DIRECTIONS » Retype, word for word, every line from the one holding "def KeymapEntryBad (body" through the one holding "def GhostCorner (cfg" in the entries below, both included, and only those lines.

━━━━━ EXCERPTED DATA

-- ==== Sys2Proof/Certificates/Slice0/Obligations.lean ====
section
/-! DEFINITION. The statements for the provers, from the spec's rules. Where a title names a log entry, the statement rests on
that choice of the model. -/

open Sys2Proof Sys2Proof.Machine

namespace Sys2Proof.Claims

/-! Words of the statements: effects that more than one statement names. -/

/-- A scanner port at START (R2, R61, Table 4-5): everything held is emptied, an enabled port hunts, and a character whose start
bit has been seen is to be discarded. A byte in transmission goes on, unmarked. -/
def startedPort (P : Port) : Port :=
  { P with
    rx := if P.cfg.enabled then .hunt else .ignoring
    buf := [], damaged := false, firstDamaged := false, lineFault := false, gap := none, slot := none, txq := []
    tx := P.tx.map fun t => { t with last := false }
    expect := .idle, replyTimer := none, charDrop := P.charStart }

/-- A scanner port at STOP and RESET_LANE (R3, R77, R91, Table 4-5). -/
def stoppedPort (P : Port) : Port :=
  { P with
    rx := .ignoring, buf := [], damaged := false, firstDamaged := false, lineFault := false, gap := none, slot := none
    txq := [], tx := P.tx.map fun t => { t with last := false }, expect := .idle, replyTimer := none }

/-- A drawer that STOP or RESET_LANE leaves (R143, R158). -/
def stoppedDrawer (D : Drawer) : Drawer :=
  { D with st := .settling, tries := 0, kick := false, pulse := none, retry := none, openTimer := .stopped, measure := none
           active := D.staged }

/-- A lane section at an accepted START, before LANE_START is offered (R2, steps 1 to 5). -/
def startedLane (now : Nat) (L : Lane) : Lane :=
  { L with
    run := .running, keys := Vector.replicate 128 .up, ghost := false, rowTurn := none
    passTimer := if L.cfg.rows = 0 then none else some (now + L.cfg.period)
    held := [], repeating := none, lock := if hasLockContact L then .inTransit else .noLock
    portA := startedPort L.portA, portB := startedPort L.portB
    drawer := { L.drawer with st := .settling, tries := 0, kick := false, pulse := none, retry := none
                              openTimer := .stopped, measure := some now } }

/-- A lane section at STOP with nothing to report: empty slots, and no kick (R3). -/
def stoppedLane (L : Lane) : Lane :=
  { L with
    run := .ready, keys := Vector.replicate 128 .up, ghost := false, rowTurn := none, passTimer := none, held := []
    repeating := none, lock := .noLock, portA := stoppedPort L.portA, portB := stoppedPort L.portB
    drawer := stoppedDrawer L.drawer }

/-- A lane section at RESET_LANE, before the recompute of R6 (R5). -/
def clearedLane (L : Lane) : Lane :=
  { stoppedLane L with
    queue := [], storeHigh := false, recent := [], lost := 0, fault := {}, counters := Vector.replicate 12 0
    counterLatch := none, sticky := 0, reported := 0, lastLock := none }

/-- The part after power-on reset or RESET_DEVICE: State.reset, but for the queue of waiting commands and the inputs (log entries
10 and 11). -/
def afterReset (straps : BitVec 2) (s : State) : State :=
  { State.reset with
    pending := s.pending, inhibit := s.inhibit, straps := straps, rate := straps, lineStart := s.lineStart
    lineDrop := s.lineStart
    lanes := Vector.ofFn fun l : LaneId =>
      { lineLevel := (s.lane l).lineLevel, lineAttached := (s.lane l).lineAttached, contacts := (s.lane l).contacts
        drawer := { dsense := (s.lane l).drawer.dsense }
        portA := { charStart := (s.lane l).portA.charStart }, portB := { charStart := (s.lane l).portB.charStart } } }

/-- A drawer entering SHUT (R143). -/
def shutDrawer (D : Drawer) : Drawer :=
  { D with st := .shut, tries := 0, kick := false, pulse := none, retry := none, openTimer := .stopped, active := D.staged }

/-- A drawer entering OPEN at a moment (R146, R151, R152, R153). -/
def openedDrawer (now : Nat) (paused : Bool) (D : Drawer) : Drawer :=
  { D with st := .opened, tries := 0, kick := false, pulse := none, retry := none, openMark := now, measure := none
           openTimer := if paused then .held 0 else .running 0 now }

/-- A record of a lane as it is admitted now, with the pending losses it carries (R122). -/
def stored (s : State) (l : LaneId) (b : RecBody) (f : RecFlags) : Rec :=
  { body := b, flags := f, lostBefore := (s.lane l).lost, stamp := s.clock }

/-- Whether a frame of a kind given by the command, served or not, may be one of the requests listed. -/
def mayBe (requests : List Byte) : Instr → Bool
  | .unknownKind kind _ | .inboundOverrun kind _ | .frameDiscardedAtReset kind _ => decide (kind ∈ requests)
  | .badFrame _ => true
  | _ => false

/-- The commands that may take a lane's Fault Record back: CLEAR_FAULT, RESET_LANE, the resets, and frames that can be one of the
two requests (R172). -/
def clearsFault : Instr → Bool
  | .clearFault _ | .resetLane _ | .resetDeviceActs _ | .powerOnReset _ => true
  | i => mayBe [0x4B, 0x13] i

/-- The commands that may empty a lane's counter latch: READ_COUNTERS, RESET_LANE, the resets, and frames that can be one of the
two requests (R175). -/
def emptiesLatch : Instr → Bool
  | .readCounters _ | .resetLane _ | .resetDeviceActs _ | .powerOnReset _ => true
  | i => mayBe [0x4D, 0x13] i

/-- The lane of a lane event, for the events that belong to one lane. -/
def laneOf : Instr → Option LaneId
  | .samplePassEnd l _ | .scannerCharacterReceived l _ _ | .gapTimerExpiry l _ | .growthReport l | .transmitByteSent l _
  | .replyTimerExpiry l _ | .rawSensorChange l _ | .debouncedChange l | .pulseTimerExpiry l | .retryTimerExpiry l
  | .openTimerExpiry l | .scannerStartBit l _ => some l
  | _ => none

/-- A port that is handed a tone byte: it joins the transmit queue if it is present and the queue has room, and begins at once if
nothing is in transmission (R75, R76, R113). -/
def toned (tone : OptByte) (P : Port) : Port :=
  if tone.present = true ∧ P.txq.length < 8 then beginNext { P with txq := P.txq ++ [{ value := tone.value }] } else P

/-- Whether a value is one of a port's data bits: at most 7Fh on a port of 7 data bits (R60); R58 holds every byte a port is
configured with to it. -/
def DataBits (cfg : PortConfig) (v : Byte) : Prop := cfg.sevenBits = true → v.toNat ≤ 0x7F

/-- A port's gap timer started at a moment: a gap timeout of 0 leaves it stopped (R66). -/
def gapFrom (now : Nat) (cfg : PortConfig) : Option Nat := if cfg.gapTimeout = 0 then none else some (now + cfg.gapTimeout)

/-- The damaged characters of a port's format, each with the fault it raises: a framing error, and a parity error on a port with
parity (R60, R67; log entry 17). -/
def Damages (cfg : PortConfig) (q : Quality) (kind : FaultKind) : Prop :=
  q = .framing ∧ kind = .lineFraming ∨ q = .parity ∧ cfg.parity ≠ .none ∧ kind = .lineParity

/-- A port whose byte in transmission has been sent: the oldest queued byte begins, if there is one (R76). -/
def nextByte (P : Port) : Port :=
  match P.txq with
  | [] => { P with tx := none }
  | b :: rest =>
    { P with txq := rest
             tx := some { value := if P.cfg.sevenBits then b.value &&& 0x7F else b.value, last := b.last, rate := P.cfg.rate
                          sevenBits := P.cfg.sevenBits, parity := P.cfg.parity } }

/-- Whether the record a port has collected is reply-marked: a reply mark is configured, and the first code byte is a good byte
equal to it (R69). -/
def ReplyMarked (P : Port) : Prop :=
  P.cfg.replyMark.present = true ∧ P.firstDamaged = false ∧ P.buf.head? = some P.cfg.replyMark.value

/-- A port whose record has been completed by a terminator, before the record goes on: back in HUNT with nothing held (R69). -/
def completedPort (P : Port) : Port :=
  { P with rx := .hunt, buf := [], damaged := false, firstDamaged := false, lineFault := false, gap := none
           charStart := false, charDrop := false }

/-- The other port of a lane. -/
def otherPort : PortId → PortId
  | .A => .B
  | .B => .A

/-- Whether a record r of port p comes before a record w of the other port: earlier, or at the same time at port A (R95). -/
def Before (p : PortId) (r w : SlotRecord) : Prop := r.time.toNat < w.time.toNat ∨ r.time = w.time ∧ p = .A

/-- An attempt on the head r of port p, and, once it has finished, the attempt on the other slot's record w, which is late (R97). -/
def attemptBoth (l : LaneId) (p : PortId) (r w : SlotRecord) (late : Bool) (s : State) : State :=
  let first := attemptRecord l p r late s
  if first.2 = true then (attemptRecord l (otherPort p) w true first.1).1 else first.1

/-- The values of a keymap class field (Table 11-4). -/
def classValues : List (Nat × KeyClass) :=
  [(0, .ignore), (1, .normal), (2, .shift), (3, .lockContact), (4, .drawer), (5, .clearRecent)]

/-- Whether entry j of a KEYMAP_WRITE body holds an undefined value: a class, a repeat flag, or a lock index (R40). -/
def KeymapEntryBad (body : List Byte) (j : Nat) : Prop :=
  5 < u8 body (3 + 6 * j) ∨ 1 < u8 body (8 + 6 * j) ∨ u8 body (3 + 6 * j) = 3 ∧ 5 < u16 body (4 + 6 * j)

/-- A ghost corner of a pass: a position of the geometry that makes, with another row and another column of it, four crossings of
which at least three read closed (R21). -/
def GhostCorner (cfg : LaneConfig) (closed : BitVec 128) (p : Nat) : Prop :=
  let shut := fun r c => (closed.getLsbD (r * 16 + c)).toNat
  p / 16 < cfg.rows ∧ p % 16 < cfg.cols ∧ ∃ r c, r < cfg.rows ∧ c < cfg.cols ∧ r ≠ p / 16 ∧ c ≠ p % 16 ∧
    3 ≤ shut (p / 16) (p % 16) + shut (p / 16) c + shut r (p % 16) + shut r c

/-- The minimum and maximum length that a present entry j of a SYMBOLOGY_WRITE body is stored with (R93). -/
def symLengths (body : List Byte) (j : Nat) : Nat × Nat :=
  let top := max 1 (min (u8 body (5 + 5 * j)) 47)
  (min (max 1 (min (u8 body (4 + 5 * j)) 47)) top, top)

/-- The entry that entry j of an accepted SYMBOLOGY_WRITE body is stored as (R92, R93; log entry 22 for the mark of an empty one). -/
def symStored (body : List Byte) (j : Nat) : SymEntry :=
  if u8 body (2 + 5 * j) = 0 then { present := false, mark := 0, minLen := 1, maxLen := 47, rule := .none }
  else
    { present := true, mark := body.getD (3 + 5 * j) 0, minLen := (symLengths body j).1, maxLen := (symLengths body j).2
      rule := if u8 body (6 + 5 * j) = 0 then .none else if u8 body (6 + 5 * j) = 1 then .mod10w31 else .mod10w13 }

/-- Whether the event that a command stands for is due now, for the commands that the part itself brings about: RESET_DEVICE when
its reply has been sent (R186), and the expiry of each timer that runs and whose time has been reached (R18, R66, R86, R132, R145,
R149, R150, R154, R180). -/
def DueNow (s : State) : Instr → Prop
  | .resetDeviceActs straps => straps = s.straps ∧ s.resetArmed = true ∧ s.area = []
  | .gapLimitExpiry => (∃ taken, s.rx = .frame taken) ∧ ∃ since, s.lineGap = some since ∧ since + 20 < s.elapsed
  | .growthReport l => (s.lane l).growth = true
  | .samplePassEnd l closed => closed = (s.lane l).contacts ∧ (s.lane l).run = .running ∧ 1 ≤ (s.lane l).cfg.rows ∧
      ∃ due, (s.lane l).passTimer = some due ∧ due ≤ s.elapsed
  | .gapTimerExpiry l p => (s.lane l).run = .running ∧ (s.port l p).cfg.enabled = true ∧
      ((s.port l p).rx = .assembly ∨ (s.port l p).rx = .skip) ∧ ∃ due, (s.port l p).gap = some due ∧ due ≤ s.elapsed
  | .replyTimerExpiry l p => (s.port l p).expect = .timing ∧ ∃ due, (s.port l p).replyTimer = some due ∧ due ≤ s.elapsed
  | .debouncedChange l => (s.lane l).run = .running ∧
      ∃ since, (s.lane l).drawer.measure = some since ∧ since + (s.lane l).drawer.debounce ≤ s.elapsed
  | .pulseTimerExpiry l => (s.lane l).drawer.st = .kickPulse ∧ ∃ due, (s.lane l).drawer.pulse = some due ∧ due ≤ s.elapsed
  | .retryTimerExpiry l => (s.lane l).drawer.st = .kickWait ∧ ∃ due, (s.lane l).drawer.retry = some due ∧ due ≤ s.elapsed
  | .openTimerExpiry l => (s.lane l).drawer.st = .opened ∧ (s.lane l).drawer.active.alarm ≠ 0 ∧
      ∃ counted since, (s.lane l).drawer.openTimer = .running counted since ∧
        (s.lane l).drawer.active.alarm * 1000 ≤ counted + (s.elapsed - since)
  | _ => False

/-- The judgement of a lane field that may name the device, and of a body of n bytes, lane first (R188): BAD_LANE for 4 to 254, and
BAD_LENGTH for an empty body or any other length. -/
def ScopeJudged (request : List Byte → Instr) (n : Nat) : Prop :=
  ∀ s : State, Serves s →
    (∀ (b : Byte) (rest : List Byte), 4 ≤ b.toNat → b ≠ 0xFF → RefusedAs (request (b :: rest)) 0x02 s) ∧
      RefusedAs (request []) 0x03 s ∧
      ∀ (b : Byte) (rest : List Byte), b.toNat < 4 ∨ b = 0xFF → rest.length + 1 ≠ n → RefusedAs (request (b :: rest)) 0x03 s

/-- A part that has received a bad frame: it is counted, LINK raised, and the receiver hunts with nothing held (R179). -/
def badFrameSeen (s : State) : State :=
  { received s with badFrames := min (s.badFrames + 1) 65535, link := true, linkReported := false }

/-- The requests that a good frame may carry, with their kind bytes (Table 11-3). -/
def requestsOf (f : LineFrame) : List (Byte × Instr) :=
  [(0x01, .identify f.body), (0x02, .getTime f.body), (0x03, .setTime f.body), (0x04, .resetDevice f.body),
   (0x10, .laneConfig f.body), (0x11, .start f.body), (0x12, .stop f.body), (0x13, .resetLane f.body),
   (0x14, .linesSet f.body), (0x15, .linesDir f.body), (0x16, .linesRead f), (0x20, .keymapWrite f.body),
   (0x21, .keymapRead f.body), (0x28, .portConfig f.body), (0x29, .scannerSend f.body), (0x30, .filterConfig f.body),
   (0x31, .symbologyWrite f.body), (0x32, .forget f.body), (0x38, .fetch f.body), (0x39, .purge f.body),
   (0x40, .drawerConfig f.body), (0x41, .kick f.body), (0x48, .status f.body), (0x49, .ackFlags f.body),
   (0x4A, .attnMask f.body), (0x4B, .clearFault f.body), (0x4C, .latchCounters f.body), (0x4D, .readCounters f.body),
   (0x4E, .clearCounters f.body)]

/-- What the outside gives the pins with a good frame, for the frames that carry it (log entries 8 and 19). -/
def givenOutside : Instr → Option Outside
  | .linesRead f | .unknownKind _ f | .inboundOverrun _ f | .frameDiscardedAtReset _ f => some f.outside
  | _ => none

/-- The length in bytes of each kind of record (Table 7-1). -/
def tableLength : RecBody → Nat
  | .keyDown .. | .keyRepeat .. | .drawerClosed _ => 13
  | .keyUp .. => 14
  | .lock .. | .drawerOpen .. | .drawerOverdue _ | .drawerAbort .. => 11
  | .scan _ _ code => 11 + code.length
  | .scanReject .. => 12
  | .scannerReply _ bytes => 10 + bytes.length
  | .scannerTimeout _ | .drawerFail _ => 10
  | .laneStart => 9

━━━━━━━━━━

RESPONSE FOR THIS EXERCISE »
def KeymapEntryBad (body : List Byte) (j : Nat) : Prop :=
  5 < u8 body (3 + 6 * j) ∨ 1 < u8 body (8 + 6 * j) ∨ u8 body (3 + 6 * j) = 3 ∧ 5 < u16 body (4 + 6 * j)

/-- A ghost corner of a pass: a position of the geometry that makes, with another row and another column of it, four crossings of
which at least three read closed (R21). -/
def GhostCorner (cfg : LaneConfig) (closed : BitVec 128) (p : Nat) : Prop :=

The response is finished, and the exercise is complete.